The Judson gym was strewn with clothes, masks, toys, racks of folding chairs, mic-stands, amps and people wandering drinking, looking at one another. The mess of stuff in the center was Mahalchick’s vamp enticing bystanders to lie down and wiggle through the objects, seeing what might attach to an arm or leg, deliberating various personas in the wake. A man gave me a huge fake flower. I put it in my ponytail.

One corner of the room had these incredible, post-psychedelia projections up on the wall. A man and woman vocalized and played instruments, undaunted by the roaming crowds and infiltrating performers.

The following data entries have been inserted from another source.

-- ==== Sys2Proof/Syntax.lean ====
section
/-! DEFINITION. The instructions: one constructor for each row of `spec/opcode_table.json`, in its order, with the
operands the row's rule gives it. -/

namespace Sys2Proof

/-- One row of the opcode table with its operands. The first eighteen are operations an agent invokes, the others
addresses of a class of ROM entries that the environment presents on the lookup port (log 11, log 17). -/
inductive Instr where
  /-- PACK (R111): the field map; a field it does not list is absent. -/
  | pack (fields : FieldMap)
  /-- EXTRACT (R113): a control word and a field name. -/
  | extract (w : Word) (f : Field)
  /-- SCHEMA_VALID (R115): the schema to check. -/
  | schemaValid (S : Schema)
  /-- INDEXA (R121): phase, group selector, regA, regB, qualifier. -/
  | indexA (p : Bit) (g a b : Sub3) (q : Bit)
  /-- INDEXB (R122): phase, regA, sub-opcode, regB, qualifier. -/
  | indexB (p : Bit) (a sub b : Sub3) (q : Bit)
  /-- SPLIT (R123): a 12-bit index. -/
  | split (x : BitVec 12)
  /-- INDEX_MINI (R130): phase and the 8 instruction bits. -/
  | indexMini (p : Bit) (i : BitVec 8)
  /-- PAIR_PACK (R126): base and operand register. -/
  | pairPack (base operand : Sub3)
  /-- PAIR_UNPACK (R127): a pair number. -/
  | pairUnpack (pair : Nat)
  /-- ALLOC (R136): the variant. -/
  | alloc (v : Variant)
  /-- FILL (R137). -/
  | fill
  /-- WRITE1 (R138): an index with phase bit 0, the word, the rule's identity. -/
  | write1 (index : BitVec 12) (w : Word) (id : RuleId)
  /-- WRITE2 (R139): an index, the words of the two micro-steps, the rule's identity. -/
  | write2 (index : BitVec 12) (w0 w1 : Word) (id : RuleId)
  /-- DECODE_PASS (R140), of the parameter `Content`. -/
  | decodePass
  /-- GENERATE (R143): the variant, with the parameters `Schema` and `Content`. -/
  | generate (v : Variant)
  /-- LOOKUP (R146), full variant: phase and instruction bits. -/
  | lookup (p : Bit) (i : InstrBits)
  /-- LOOKUP_MINI (R146), mini variant. -/
  | lookupMini (p : Bit) (i : BitVec 8)
  /-- SERIALIZE (R148): the flag `BigEndian`. -/
  | serialize (big : Bool)
  /-- TRAP (R155), full variant: an address no rule claims. -/
  | trap (p : Bit) (i : InstrBits)
  /-- TRAP_MINI (R155), mini variant. -/
  | trapMini (p : Bit) (i : BitVec 8)
  /-- LD_G0 (R157): the address with every sub-field 0. -/
  | ldG0
  /-- LD_G0_REF (R157, D24): a group-0 address with regB in 0 to 5. -/
  | ldG0Ref (a b : Sub3) (q : Bit)
  /-- ONE_WORD (R158): the phase-0 address of a single-phase instruction. -/
  | oneWord (i : InstrBits)
  /-- TWO_WORD_FIRST (R159): the phase-0 address of a two-phase instruction. -/
  | twoWordFirst (i : InstrBits)
  /-- TWO_WORD_SECOND (R159): the phase-1 address of a two-phase instruction. -/
  | twoWordSecond (i : InstrBits)
  /-- ESC_REGB (R161): regB is an escape code, 6 + e; f the format bit, u bits 9:7, v bits 6:4. -/
  | escRegB (f : Bit) (u v : Sub3) (e : Bit) (q : Bit)
  /-- ESC_REGA_A (R161): format A, regA is an escape code, 6 + e. -/
  | escRegAA (g : Sub3) (e : Bit) (b : Sub3) (q : Bit)
  /-- ESC_REGA_B (R161): format B, regA is an escape code, 6 + e. -/
  | escRegAB (e : Bit) (sub b : Sub3) (q : Bit)
  /-- A_GROUP7 (R94): format A with group selector 7. -/
  | aGroup7 (p : Bit) (a b : Sub3) (q : Bit)
  deriving DecidableEq, Repr

end Sys2Proof
end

The space invited a wandering audience. We mingled and talked, watched and gaped. A man in a blue suit was lying under all the stuff in the middle of the room. He remained there until after I left, until after the event was supposedly (?) over. Another woman played in and out of the pile, she was playing instruments, smiling, and constantly arriving at what appeared to be a quirky moment. Her solo was wound and unwound through the simultaneous activities within the immediate landscape. As I wandered stepping over cords, chairs and legs of the people sitting down my gaze dispersed between movements, sounds, words and general conversational interaction. The event, though potentially a group of disparate piece, was routing these works into an amalgamated experience, where people seemed to roam in and take center stage — here and there a performance would crystallize.

People called for Paige, she was in a long white dress watching and mingling, picking up pieces to clear the floor. Suddenly three women ran into the mix, hair and breasts, thongs and heels, tattoos and lipstick. They threw up their arms and danced together, unison and in a circle. The spectacle barraged the audience who was caught, stopped, silent and still, they watched. This immediate landscape stirred up the angst of futility, it kicked hard and twisted its hips and in a jubilant release, set us off and back into the night.